┌──

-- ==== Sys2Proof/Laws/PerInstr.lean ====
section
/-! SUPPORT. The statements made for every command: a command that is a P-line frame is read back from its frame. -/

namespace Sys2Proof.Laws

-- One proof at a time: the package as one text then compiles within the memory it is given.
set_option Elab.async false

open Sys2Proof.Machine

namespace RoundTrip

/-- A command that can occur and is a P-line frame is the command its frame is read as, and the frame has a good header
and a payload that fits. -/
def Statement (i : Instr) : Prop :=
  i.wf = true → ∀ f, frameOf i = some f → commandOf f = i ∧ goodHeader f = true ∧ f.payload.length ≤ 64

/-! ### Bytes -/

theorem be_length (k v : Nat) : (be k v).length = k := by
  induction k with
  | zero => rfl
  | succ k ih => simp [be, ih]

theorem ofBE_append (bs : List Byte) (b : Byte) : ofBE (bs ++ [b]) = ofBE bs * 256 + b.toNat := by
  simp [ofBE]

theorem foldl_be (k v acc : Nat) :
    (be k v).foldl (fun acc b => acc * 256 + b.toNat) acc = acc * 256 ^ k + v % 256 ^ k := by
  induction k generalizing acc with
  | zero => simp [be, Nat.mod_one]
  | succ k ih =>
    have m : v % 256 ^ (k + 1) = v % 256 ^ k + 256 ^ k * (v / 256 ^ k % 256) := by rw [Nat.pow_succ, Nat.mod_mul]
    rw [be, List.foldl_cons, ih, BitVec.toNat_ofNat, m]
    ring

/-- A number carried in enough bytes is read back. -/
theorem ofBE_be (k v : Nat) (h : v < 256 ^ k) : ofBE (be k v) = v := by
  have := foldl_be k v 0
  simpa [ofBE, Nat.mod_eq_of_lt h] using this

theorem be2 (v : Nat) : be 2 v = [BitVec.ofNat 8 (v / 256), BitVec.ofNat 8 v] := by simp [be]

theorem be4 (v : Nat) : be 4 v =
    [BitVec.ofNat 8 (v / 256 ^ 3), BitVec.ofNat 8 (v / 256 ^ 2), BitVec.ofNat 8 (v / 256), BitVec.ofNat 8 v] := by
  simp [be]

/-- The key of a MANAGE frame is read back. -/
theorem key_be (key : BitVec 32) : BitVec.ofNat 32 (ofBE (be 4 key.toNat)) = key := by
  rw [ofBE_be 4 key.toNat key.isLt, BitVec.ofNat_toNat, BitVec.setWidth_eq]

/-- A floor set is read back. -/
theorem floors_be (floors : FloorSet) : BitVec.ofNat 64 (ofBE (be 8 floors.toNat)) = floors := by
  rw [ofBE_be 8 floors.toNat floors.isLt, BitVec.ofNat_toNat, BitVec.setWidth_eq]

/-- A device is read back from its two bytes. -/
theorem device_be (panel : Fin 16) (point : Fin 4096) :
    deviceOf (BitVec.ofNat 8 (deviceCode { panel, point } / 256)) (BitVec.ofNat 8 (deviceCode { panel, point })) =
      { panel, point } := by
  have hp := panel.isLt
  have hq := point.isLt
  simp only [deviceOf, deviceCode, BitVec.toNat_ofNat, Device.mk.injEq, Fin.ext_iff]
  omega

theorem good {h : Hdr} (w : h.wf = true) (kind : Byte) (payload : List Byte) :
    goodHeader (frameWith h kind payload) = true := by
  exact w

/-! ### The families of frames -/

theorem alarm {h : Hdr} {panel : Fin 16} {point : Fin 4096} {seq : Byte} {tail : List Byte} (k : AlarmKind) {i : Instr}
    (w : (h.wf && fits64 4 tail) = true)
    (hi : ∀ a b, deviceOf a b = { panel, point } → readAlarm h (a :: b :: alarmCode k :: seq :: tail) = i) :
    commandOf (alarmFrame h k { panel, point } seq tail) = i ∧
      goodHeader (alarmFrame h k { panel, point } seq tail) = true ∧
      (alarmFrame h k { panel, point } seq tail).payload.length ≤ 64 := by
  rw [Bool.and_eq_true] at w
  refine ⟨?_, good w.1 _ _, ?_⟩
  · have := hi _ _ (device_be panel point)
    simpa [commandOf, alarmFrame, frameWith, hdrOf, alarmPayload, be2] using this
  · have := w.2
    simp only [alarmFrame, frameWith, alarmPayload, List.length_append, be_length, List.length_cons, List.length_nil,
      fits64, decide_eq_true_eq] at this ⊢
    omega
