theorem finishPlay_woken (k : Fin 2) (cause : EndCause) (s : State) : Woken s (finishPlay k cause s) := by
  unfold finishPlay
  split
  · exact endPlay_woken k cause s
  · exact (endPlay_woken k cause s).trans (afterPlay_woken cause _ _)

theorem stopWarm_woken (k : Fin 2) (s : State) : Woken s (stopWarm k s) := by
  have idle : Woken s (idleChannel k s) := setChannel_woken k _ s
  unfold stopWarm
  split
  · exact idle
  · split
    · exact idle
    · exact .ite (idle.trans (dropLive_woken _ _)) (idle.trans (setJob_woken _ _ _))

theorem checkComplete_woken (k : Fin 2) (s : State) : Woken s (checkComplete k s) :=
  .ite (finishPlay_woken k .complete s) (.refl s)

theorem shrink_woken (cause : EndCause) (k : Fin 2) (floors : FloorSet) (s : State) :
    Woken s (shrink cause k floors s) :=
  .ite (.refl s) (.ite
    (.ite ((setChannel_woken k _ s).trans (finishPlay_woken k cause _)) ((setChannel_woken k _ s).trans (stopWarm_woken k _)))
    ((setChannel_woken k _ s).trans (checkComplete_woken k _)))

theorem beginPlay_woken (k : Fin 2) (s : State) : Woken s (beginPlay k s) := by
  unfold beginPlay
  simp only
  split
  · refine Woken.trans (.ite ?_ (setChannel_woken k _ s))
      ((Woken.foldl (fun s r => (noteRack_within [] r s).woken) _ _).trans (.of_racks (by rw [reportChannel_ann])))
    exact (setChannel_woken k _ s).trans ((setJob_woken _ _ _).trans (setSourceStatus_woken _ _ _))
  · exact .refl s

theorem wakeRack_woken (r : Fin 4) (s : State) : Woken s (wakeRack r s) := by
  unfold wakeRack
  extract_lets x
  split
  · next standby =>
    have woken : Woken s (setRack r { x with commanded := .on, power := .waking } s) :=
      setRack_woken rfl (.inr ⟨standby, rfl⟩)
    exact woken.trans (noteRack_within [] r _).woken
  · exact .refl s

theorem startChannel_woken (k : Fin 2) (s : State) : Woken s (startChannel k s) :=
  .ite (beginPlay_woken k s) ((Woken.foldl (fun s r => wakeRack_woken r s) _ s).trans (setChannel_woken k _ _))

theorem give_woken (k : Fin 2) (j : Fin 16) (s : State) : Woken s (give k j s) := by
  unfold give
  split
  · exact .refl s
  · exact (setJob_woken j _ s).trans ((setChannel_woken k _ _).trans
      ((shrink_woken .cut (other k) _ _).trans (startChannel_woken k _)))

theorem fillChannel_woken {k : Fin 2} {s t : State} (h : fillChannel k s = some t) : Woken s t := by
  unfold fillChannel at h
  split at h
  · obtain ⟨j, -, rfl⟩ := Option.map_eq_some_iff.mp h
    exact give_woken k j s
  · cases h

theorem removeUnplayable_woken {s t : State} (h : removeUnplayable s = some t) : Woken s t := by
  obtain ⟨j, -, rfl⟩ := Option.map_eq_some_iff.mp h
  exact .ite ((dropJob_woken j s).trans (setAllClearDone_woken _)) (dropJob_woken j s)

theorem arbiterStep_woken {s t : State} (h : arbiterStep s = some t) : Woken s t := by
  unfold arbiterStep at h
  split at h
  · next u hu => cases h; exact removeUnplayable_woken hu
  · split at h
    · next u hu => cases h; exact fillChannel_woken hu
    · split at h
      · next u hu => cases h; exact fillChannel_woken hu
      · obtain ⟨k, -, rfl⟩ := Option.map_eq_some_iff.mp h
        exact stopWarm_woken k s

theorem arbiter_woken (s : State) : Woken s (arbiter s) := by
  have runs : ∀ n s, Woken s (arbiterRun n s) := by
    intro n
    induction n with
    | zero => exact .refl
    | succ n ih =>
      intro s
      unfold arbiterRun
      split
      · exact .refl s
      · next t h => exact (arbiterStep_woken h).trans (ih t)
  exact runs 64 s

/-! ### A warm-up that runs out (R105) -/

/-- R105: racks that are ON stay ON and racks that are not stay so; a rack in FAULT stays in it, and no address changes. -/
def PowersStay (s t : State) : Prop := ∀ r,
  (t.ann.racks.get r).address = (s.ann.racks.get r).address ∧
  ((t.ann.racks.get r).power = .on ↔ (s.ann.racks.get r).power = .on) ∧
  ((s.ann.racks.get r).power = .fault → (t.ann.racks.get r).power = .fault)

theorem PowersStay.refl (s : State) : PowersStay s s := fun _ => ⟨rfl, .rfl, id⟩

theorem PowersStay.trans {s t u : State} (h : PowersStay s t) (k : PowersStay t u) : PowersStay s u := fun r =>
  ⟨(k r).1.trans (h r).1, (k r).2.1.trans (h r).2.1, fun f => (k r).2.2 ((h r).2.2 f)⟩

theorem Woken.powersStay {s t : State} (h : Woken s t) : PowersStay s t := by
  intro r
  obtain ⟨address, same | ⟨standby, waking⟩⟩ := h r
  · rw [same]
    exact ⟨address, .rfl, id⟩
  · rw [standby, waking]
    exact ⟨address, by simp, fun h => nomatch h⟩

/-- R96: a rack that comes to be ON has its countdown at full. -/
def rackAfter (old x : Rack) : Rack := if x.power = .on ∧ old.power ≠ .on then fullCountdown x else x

└──

_REQUIREMENT:_ Of the entries above, tally the lines with "simpa" in them. Only the total should be given.

_RESPONSE BOX:_ 2